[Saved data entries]
☆ ☆ ☆
-- ==== Sys2Proof/Laws/Encoding.lean ====
section
/-! SUPPORT. The fields of an encoded word are the ones it was built from (30_encoding.md R71, R72). -/

namespace Sys2Proof

variable (op n : BitVec 4) (x y : RegIdx) (kk : Byte) (nnn : Addr12)

/-! ### The bits of each format -/

theorem getLsbD_encodeNNN (i : Nat) :
    (encodeNNN op nnn).getLsbD i = if i < 12 then nnn.getLsbD i else op.getLsbD (i - 12) :=
  BitVec.getLsbD_append

theorem getLsbD_encodeXKK (i : Nat) :
    (encodeXKK op x kk).getLsbD i =
      if i < 8 then kk.getLsbD i
      else if i < 12 then (BitVec.ofFin x : BitVec 4).getLsbD (i - 8) else op.getLsbD (i - 12) := by
  refine (BitVec.getLsbD_append (x := op ++ (BitVec.ofFin x : BitVec 4)) (y := kk)).trans ?_
  rw [BitVec.getLsbD_append]
  by_cases h : i < 8
  · simp [h]
  · by_cases h' : i < 12
    · simp [h, h', show i - 8 < 4 by omega]
    · simp [h, h', show ¬ i - 8 < 4 by omega, show i - 8 - 4 = i - 12 by omega]

theorem getLsbD_encodeXYN (i : Nat) :
    (encodeXYN op x y n).getLsbD i =
      if i < 4 then n.getLsbD i
      else if i < 8 then (BitVec.ofFin y : BitVec 4).getLsbD (i - 4)
      else if i < 12 then (BitVec.ofFin x : BitVec 4).getLsbD (i - 8) else op.getLsbD (i - 12) := by
  have hxy : encodeXYN op x y n = encodeXKK op x ((BitVec.ofFin y : BitVec 4) ++ n) :=
    BitVec.eq_of_getLsbD_eq fun i _ => by
      rw [getLsbD_encodeXKK, BitVec.getLsbD_append]
      refine (BitVec.getLsbD_append
        (x := op ++ (BitVec.ofFin x : BitVec 4) ++ (BitVec.ofFin y : BitVec 4)) (y := n)).trans ?_
      rw [BitVec.getLsbD_append, BitVec.getLsbD_append]
      by_cases h4 : i < 4
      · simp [h4, show i < 8 by omega]
      · by_cases h8 : i < 8
        · simp [h4, h8, show i - 4 < 4 by omega]
        · by_cases h12 : i < 12
          · simp [h4, h8, h12, show ¬ i - 4 < 4 by omega, show i - 4 - 4 = i - 8 by omega,
              show i - 8 < 4 by omega]
          · simp [h4, h8, h12, show ¬ i - 4 < 4 by omega, show i - 4 - 4 = i - 8 by omega,
              show ¬ i - 8 < 4 by omega, show i - 8 - 4 = i - 12 by omega]
  rw [hxy, getLsbD_encodeXKK, BitVec.getLsbD_append]
  by_cases h4 : i < 4
  · simp [h4, show i < 8 by omega]
  · simp [h4]

/-! ### The fields of each format -/

@[simp] theorem opField_encodeNNN : opField (encodeNNN op nnn) = op := by
  ext i hi; simp [opField, getLsbD_encodeNNN, BitVec.getLsbD_eq_getElem hi]

@[simp] theorem nnnField_encodeNNN : nnnField (encodeNNN op nnn) = nnn := by
  ext i hi; simp [nnnField, getLsbD_encodeNNN, hi]

@[simp] theorem opField_encodeXKK : opField (encodeXKK op x kk) = op := by
  ext i hi; simp [opField, getLsbD_encodeXKK, show ¬ 12 + i < 8 by omega, BitVec.getLsbD_eq_getElem hi]

@[simp] theorem xField_encodeXKK : xField (encodeXKK op x kk) = x := by
  have : (encodeXKK op x kk).extractLsb' 8 4 = BitVec.ofFin x := by
    ext i hi; simp [getLsbD_encodeXKK, hi, show 8 + i < 12 by omega]
  rw [xField, this]

@[simp] theorem kkField_encodeXKK : kkField (encodeXKK op x kk) = kk := by
  ext i hi; simp [kkField, getLsbD_encodeXKK, hi]

@[simp] theorem opField_encodeXYN : opField (encodeXYN op x y n) = op := by
  ext i hi
  simp [opField, getLsbD_encodeXYN, show ¬ 12 + i < 8 by omega, show ¬ 12 + i < 4 by omega,
    BitVec.getLsbD_eq_getElem hi]

@[simp] theorem xField_encodeXYN : xField (encodeXYN op x y n) = x := by
  have : (encodeXYN op x y n).extractLsb' 8 4 = BitVec.ofFin x := by
    ext i hi
    simp [getLsbD_encodeXYN, hi, show ¬ 8 + i < 4 by omega, show 8 + i < 12 by omega]
  rw [xField, this]

@[simp] theorem yField_encodeXYN : yField (encodeXYN op x y n) = y := by
  have : (encodeXYN op x y n).extractLsb' 4 4 = BitVec.ofFin y := by
    ext i hi; simp [getLsbD_encodeXYN, hi, show 4 + i < 8 by omega]
  rw [yField, this]

@[simp] theorem nField_encodeXYN : nField (encodeXYN op x y n) = n := by
  ext i hi; simp [nField, getLsbD_encodeXYN, hi]

/-- The bits of a word from its bytes (R56). -/
theorem getLsbD_wordOfBytes (hi lo : Byte) (i : Nat) :
    (wordOfBytes hi lo).getLsbD i = if i < 8 then lo.getLsbD i else hi.getLsbD (i - 8) :=
  BitVec.getLsbD_append

/-- The two bytes of a word give the word back (R56, R81). -/
@[simp] theorem wordOfBytes_hi_lo (w : Word) : wordOfBytes (hiByte w) (loByte w) = w := by
  refine BitVec.eq_of_getLsbD_eq fun i hi => ?_
  rw [getLsbD_wordOfBytes]
  by_cases h : i < 8
  · simp [h, loByte]
  · simp [h, hiByte, show i - 8 < 8 by omega, show 8 + (i - 8) = i by omega]

theorem ofFin_xField (w : Word) : (BitVec.ofFin (xField w) : BitVec 4) = w.extractLsb' 8 4 := rfl
theorem ofFin_yField (w : Word) : (BitVec.ofFin (yField w) : BitVec 4) = w.extractLsb' 4 4 := rfl

/-- The fields determine a word of format NNN (R71). -/
theorem encodeNNN_fields (w : Word) : encodeNNN (opField w) (nnnField w) = w := by
  refine BitVec.eq_of_getLsbD_eq fun i hi => ?_
  rw [getLsbD_encodeNNN]
  by_cases h : i < 12
  · simp [h, nnnField]
  · simp [h, opField, show i - 12 < 4 by omega, show 12 + (i - 12) = i by omega]

/-- The fields determine a word of format XKK (R71). -/
theorem encodeXKK_fields (w : Word) : encodeXKK (opField w) (xField w) (kkField w) = w := by
  refine BitVec.eq_of_getLsbD_eq fun i hi => ?_
  rw [getLsbD_encodeXKK, ofFin_xField]
  by_cases h : i < 8
  · simp [h, kkField]
  · by_cases h' : i < 12
    · simp [h, h', show i - 8 < 4 by omega, show 8 + (i - 8) = i by omega]
    · simp [h, h', opField, show i - 12 < 4 by omega, show 12 + (i - 12) = i by omega]

/-- The fields determine a word of format XYN (R71). -/
theorem encodeXYN_fields (w : Word) :
    encodeXYN (opField w) (xField w) (yField w) (nField w) = w := by
  refine BitVec.eq_of_getLsbD_eq fun i hi => ?_
  rw [getLsbD_encodeXYN, ofFin_xField, ofFin_yField]
  by_cases h4 : i < 4
  · simp [h4, nField]
  · by_cases h8 : i < 8
    · simp [h4, h8, show i - 4 < 4 by omega, show 4 + (i - 4) = i by omega]
    · by_cases h12 : i < 12
      · simp [h4, h8, h12, show i - 8 < 4 by omega, show 8 + (i - 8) = i by omega]
      · simp [h4, h8, h12, opField, show i - 12 < 4 by omega, show 12 + (i - 12) = i by omega]

/-! ### The masks of the opcode table keep exactly the fixed fields (R75, R76) -/

theorem getLsbD_F000 : ∀ i < 16, (0xF000#16).getLsbD i = decide (12 ≤ i) := by decide
theorem getLsbD_F00F : ∀ i < 16, (0xF00F#16).getLsbD i = decide (i < 4 ∨ 12 ≤ i) := by decide
theorem getLsbD_F0FF : ∀ i < 16, (0xF0FF#16).getLsbD i = decide (i < 8 ∨ 12 ≤ i) := by decide

theorem getLsbD_opField (w : Word) {i : Nat} (h : ¬ i < 12) (hi : i < 16) :
    (opField w).getLsbD (i - 12) = w.getLsbD i := by
  simp [opField, show i - 12 < 4 by omega, show 12 + (i - 12) = i by omega]

theorem and_F000 (w : Word) : w &&& 0xF000#16 = encodeNNN (opField w) 0 := by
  refine BitVec.eq_of_getLsbD_eq fun i hi => ?_
  rw [getLsbD_encodeNNN, BitVec.getLsbD_and, getLsbD_F000 i hi]
  by_cases h : i < 12
  · simp [h]
  · simp only [h, if_false, getLsbD_opField w h hi]
    simp [show 12 ≤ i by omega]

theorem and_F00F (w : Word) : w &&& 0xF00F#16 = encodeXYN (opField w) 0 0 (nField w) := by
  refine BitVec.eq_of_getLsbD_eq fun i hi => ?_
  rw [getLsbD_encodeXYN, BitVec.getLsbD_and, getLsbD_F00F i hi]
  by_cases h4 : i < 4
  · simp [h4, nField]
  · by_cases h : i < 12
    · by_cases h8 : i < 8 <;> simp [h, h4, h8]
    · simp only [h4, h, show ¬ i < 8 by omega, if_false, getLsbD_opField w h hi]
      simp [show 12 ≤ i by omega]

theorem and_F0FF (w : Word) : w &&& 0xF0FF#16 = encodeXKK (opField w) 0 (kkField w) := by
  refine BitVec.eq_of_getLsbD_eq fun i hi => ?_
  rw [getLsbD_encodeXKK, BitVec.getLsbD_and, getLsbD_F0FF i hi]
  by_cases h8 : i < 8
  · simp [h8, kkField]
  · by_cases h : i < 12
    · simp [h, h8]
    · simp only [h8, h, if_false, getLsbD_opField w h hi]
      simp [show 12 ≤ i by omega]

theorem and_FFFF (w : Word) : w &&& 0xFFFF#16 = w := BitVec.and_allOnes

end Sys2Proof
end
☆ ☆ ☆
→ Work to be completed: The number alone is the answer: work out how many lines in the data contain "decide".

→ Written reply: 3